----- Source data -----

-- ==== Sys2Proof/Decode.lean ====
section
/-! DEFINITION. The decoder and the encoder of the command port (R65, R66, R68). "There is one format: `op` on its own
port, operands on named ports; there are no instruction words." -/

namespace Sys2Proof

/-- Why a presented command selects no operation. -/
inductive DecodeError where
  /-- R68: `op ∈ {17, …, 31}` "selects no operation". -/
  | reservedOp (op : U5)
deriving DecidableEq, Repr

/-- The value of the `op` port that selects the command (R65). -/
def Instr.op : Instr → U5
  | .fitsu _ _ => 0
  | .fitss _ _ => 1
  | .getu _ _ _ => 2
  | .gets _ _ _ => 3
  | .insu _ _ _ _ => 4
  | .inss _ _ _ _ => 5
  | .rgb2ypp _ _ => 6
  | .ypp2rgb _ _ _ _ => 7
  | .blkfwd _ => 8
  | .blkinv _ => 9
  | .cavg _ _ => 10
  | .qfwd _ _ _ => 11
  | .qinv _ => 12
  | .pack _ => 13
  | .unpack _ => 14
  | .encblk _ _ => 15
  | .decblk _ _ => 16

/-- R65, R66: the command that `op` selects, with the operand ports its row lists and no other. Total: every `op`
value is a row of R65 or reserved (R68). -/
def decode (p : Ports) : Except DecodeError Instr :=
  match p.op.toNat with
  | 0 => .ok (.fitsu p.uval p.width)
  | 1 => .ok (.fitss p.sval p.width)
  | 2 => .ok (.getu p.word p.width p.lsb)
  | 3 => .ok (.gets p.word p.width p.lsb)
  | 4 => .ok (.insu p.word p.width p.lsb p.uval)
  | 5 => .ok (.inss p.word p.width p.lsb p.sval)
  | 6 => .ok (.rgb2ypp p.px.at0 p.maxValue)
  | 7 => .ok (.ypp2rgb p.y.at0 p.pb.at0 p.pr.at0 p.maxValue)
  | 8 => .ok (.blkfwd p.y)
  | 9 => .ok (.blkinv p.coef)
  | 10 => .ok (.cavg p.pb p.pr)
  | 11 => .ok (.qfwd p.coef p.pb.at0 p.pr.at0)
  | 12 => .ok (.qinv p.q)
  | 13 => .ok (.pack p.pk)
  | 14 => .ok (.unpack p.word)
  | 15 => .ok (.encblk p.px p.maxValue)
  | 16 => .ok (.decblk p.word p.maxValue)
  | _ => .error (.reservedOp p.op)

/-- The port values that present a command: its `op` and its operands on the ports of R66, every other port zero. -/
def encode : Instr → Ports
  | .fitsu uval width => { Ports.ofOp 0 with uval := uval, width := width }
  | .fitss sval width => { Ports.ofOp 1 with sval := sval, width := width }
  | .getu word width lsb => { Ports.ofOp 2 with word := word, width := width, lsb := lsb }
  | .gets word width lsb => { Ports.ofOp 3 with word := word, width := width, lsb := lsb }
  | .insu word width lsb uval => { Ports.ofOp 4 with word := word, width := width, lsb := lsb, uval := uval }
  | .inss word width lsb sval => { Ports.ofOp 5 with word := word, width := width, lsb := lsb, sval := sval }
  | .rgb2ypp px mv => { Ports.ofOp 6 with px := { Quad.all ⟨0, 0, 0⟩ with at0 := px }, maxValue := mv }
  | .ypp2rgb y pb pr mv =>
    { Ports.ofOp 7 with
      y := { Quad.all (.num 0) with at0 := y }
      pb := { Quad.all (.num 0) with at0 := pb }
      pr := { Quad.all (.num 0) with at0 := pr }
      maxValue := mv }
  | .blkfwd y => { Ports.ofOp 8 with y := y }
  | .blkinv k => { Ports.ofOp 9 with coef := k }
  | .cavg pb pr => { Ports.ofOp 10 with pb := pb, pr := pr }
  | .qfwd k pb pr =>
    { Ports.ofOp 11 with
      coef := k
      pb := { Quad.all (.num 0) with at0 := pb }
      pr := { Quad.all (.num 0) with at0 := pr } }
  | .qinv q => { Ports.ofOp 12 with q := q }
  | .pack pk => { Ports.ofOp 13 with pk := pk }
  | .unpack word => { Ports.ofOp 14 with word := word }
  | .encblk px mv => { Ports.ofOp 15 with px := px, maxValue := mv }
  | .decblk word mv => { Ports.ofOp 16 with word := word, maxValue := mv }

/-- The command a row of spec/opcode_table.json selects: the table gives a row the five bits of `op` (in one byte, its
upper three bits zero), and every operand port is zero. A number with a bit above bit 4 is no `op` value. -/
def decodeTableWord (nbits w : Nat) : Option Instr :=
  if w % 2 ^ nbits < 32 then
    match decode (Ports.ofOp (BitVec.ofNat 5 (w % 2 ^ nbits))) with
    | .ok i => some i
    | .error _ => none
  else none

end Sys2Proof
end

-----

== Assignment ==
Report how many lines in the listing above contain the string "decblk", giving the number alone.

== Reply to the task ==
3